The four SVG files included in the project each require a different setup. By breaking the project down into separate files, we can set the engraving depth or cutout for each part. Some need to be engraved to the depth of the material, essentially cutting out the part. This is important for the parts that have a hole to drill in the center, like the wheels and the front axle brackets.

I’ve found that using double-sided tape to hold the material to the work bed adds about 0.01mm to the depth of the material. To account for this and cut all the way through the material when milling, I add 0.01mm to the custom material settings. So, if the standard double-sided FR-1 is 1.64mm:

This is what the thickness will initially look like in the Bantam Tools Desktop Milling Machine Software.

 I change that to:

This is what the thickness will equal in the Bantam Tools Desktop Milling Machine Software after you add 0.01mm.
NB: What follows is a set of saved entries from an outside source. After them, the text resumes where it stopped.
-- ==== Sys2Proof/Machine/Reg.lean ====
section
/-! DEFINITION. Named fields of the registers, from the same register tables: `BLOCK.REGISTER.FIELD`, with array
indexes as arguments. An address here is the full address of R3. -/

namespace Sys2Proof.Machine

/-- A field of one register: its address, lowest bit and width. -/
structure Fld where
  addr : Nat
  lsb : Nat
  width : Nat
deriving DecidableEq, Repr

namespace Reg
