-- ==== Sys2Proof/Machine/Course.lean ====
section
/-! DEFINITION. Bytes of images and frames: little-endian fields, the CRC-32 of IEEE 802.3 and digests (R59, R62, R82). -/

namespace Sys2Proof.Machine

/-- A little-endian field of n bytes at an offset; a byte beyond the end counts as 0. -/
def leAt (b : List Byte) (off n : Nat) : Nat :=
  ((b.drop off).take n).foldr (fun x acc => x.toNat + 256 * acc) 0

/-- The n bytes of a number, little-endian. -/
def leBytes : Nat → Nat → List Byte
  | 0, _ => []
  | n + 1, v => BitVec.ofNat 8 v :: leBytes n (v / 256)

/-- n bytes from an offset, filled with zeros beyond the end. -/
def slice (b : List Byte) (off n : Nat) : List Byte :=
  let x := (b.drop off).take n
  x ++ List.replicate (n - x.length) 0#8

/-- Whether n bytes from an offset are all 0. -/
def zeros (b : List Byte) (off n : Nat) : Bool := ((b.drop off).take n).all (fun x => x == 0#8)

/-- One bit of the CRC-32, least significant first. -/
def crc32Bit (c : Word) : Word := if c.getLsbD 0 then (c >>> 1) ^^^ 0xEDB88320#32 else c >>> 1

/-- One byte of the CRC-32. -/
def crc32Byte (c : Word) (b : Byte) : Word :=
  crc32Bit (crc32Bit (crc32Bit (crc32Bit (crc32Bit (crc32Bit (crc32Bit (crc32Bit (c ^^^ b.zeroExtend 32))))))))

/-- The CRC-32 with the IEEE 802.3 polynomial (R62). -/
def crc32 (b : List Byte) : Word := ~~~(b.foldl crc32Byte 0xFFFFFFFF#32)

/-- The bytes of a digest. -/
def digestBytes (d : BitVec 256) : List Byte := leBytes 32 d.toNat

/-- A digest from its bytes. -/
def digestOf (b : List Byte) : BitVec 256 := BitVec.ofNat 256 (leAt b 0 32)

/-- Word i of a digest: bytes 4i to 4i + 3 (R96). -/
def digestWord (d : BitVec 256) (i : Nat) : Word := BitVec.ofNat 32 (d.toNat / 2 ^ (32 * i))

end Sys2Proof.Machine
end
This way, I can then set the engraving settings for the holes in the center of the wheels and brackets to 1.65" and ensure that I’m cutting all the way through the material.

Make sure that each file is set to the correct engraving depth in the Bantam Tools Milling Software:

These are file settings for the engraving depth in the Bantam Tools Desktop Milling Machine Software.

When the depths are properly set, press “Cut Visible” or select each file individually. Mill away!

The Bantam Tools Desktop PCB Milling Machine milling a PCB board.

Step 2: Solder on the battery holder, pager motor clip, and the motor

Once you’ve cut out all the parts, now it’s time to get the electrical parts soldered on there to actually make the PCB Racer go.

It’s helpful to have a set of helping hands to hold the PCB so you have both hands free to solder. The CR2032 battery holder can be placed through the front two holes so that the legs of the holder end up on the bottom of the PCB Racer chassis (opposite the engraving). Make sure you attach the battery holder firmly to the surface of the PCB. It’s also a good idea to add a little bead of solder on the side of the positive terminal of the battery clip to ensure a solid electrical connection.

The motor clip should be mounted on the bottom with the legs of the clip soldered to the top of the board.

Finally, solder the two wire leads from the pager motor to the end of the PCB traces you engraved out (the lines coming from the battery). The polarity of the DC power from the battery determines the direction of motor rotation. With the motor axle pointed towards the top of the PCB Racer, connect red to positive and blue to negative, and the motor will rotate clockwise, driving the racer forward.

Note: For the motor shaft, I used a small piece (1/2" or so)  of wire insulation I stripped off some 22AWG wire.  I placed it on the shaft, mounted the wheel, then trimmed the excess. The same process could be used for front wheels if they’re loose, and some experimentation could be needed to dial it in. 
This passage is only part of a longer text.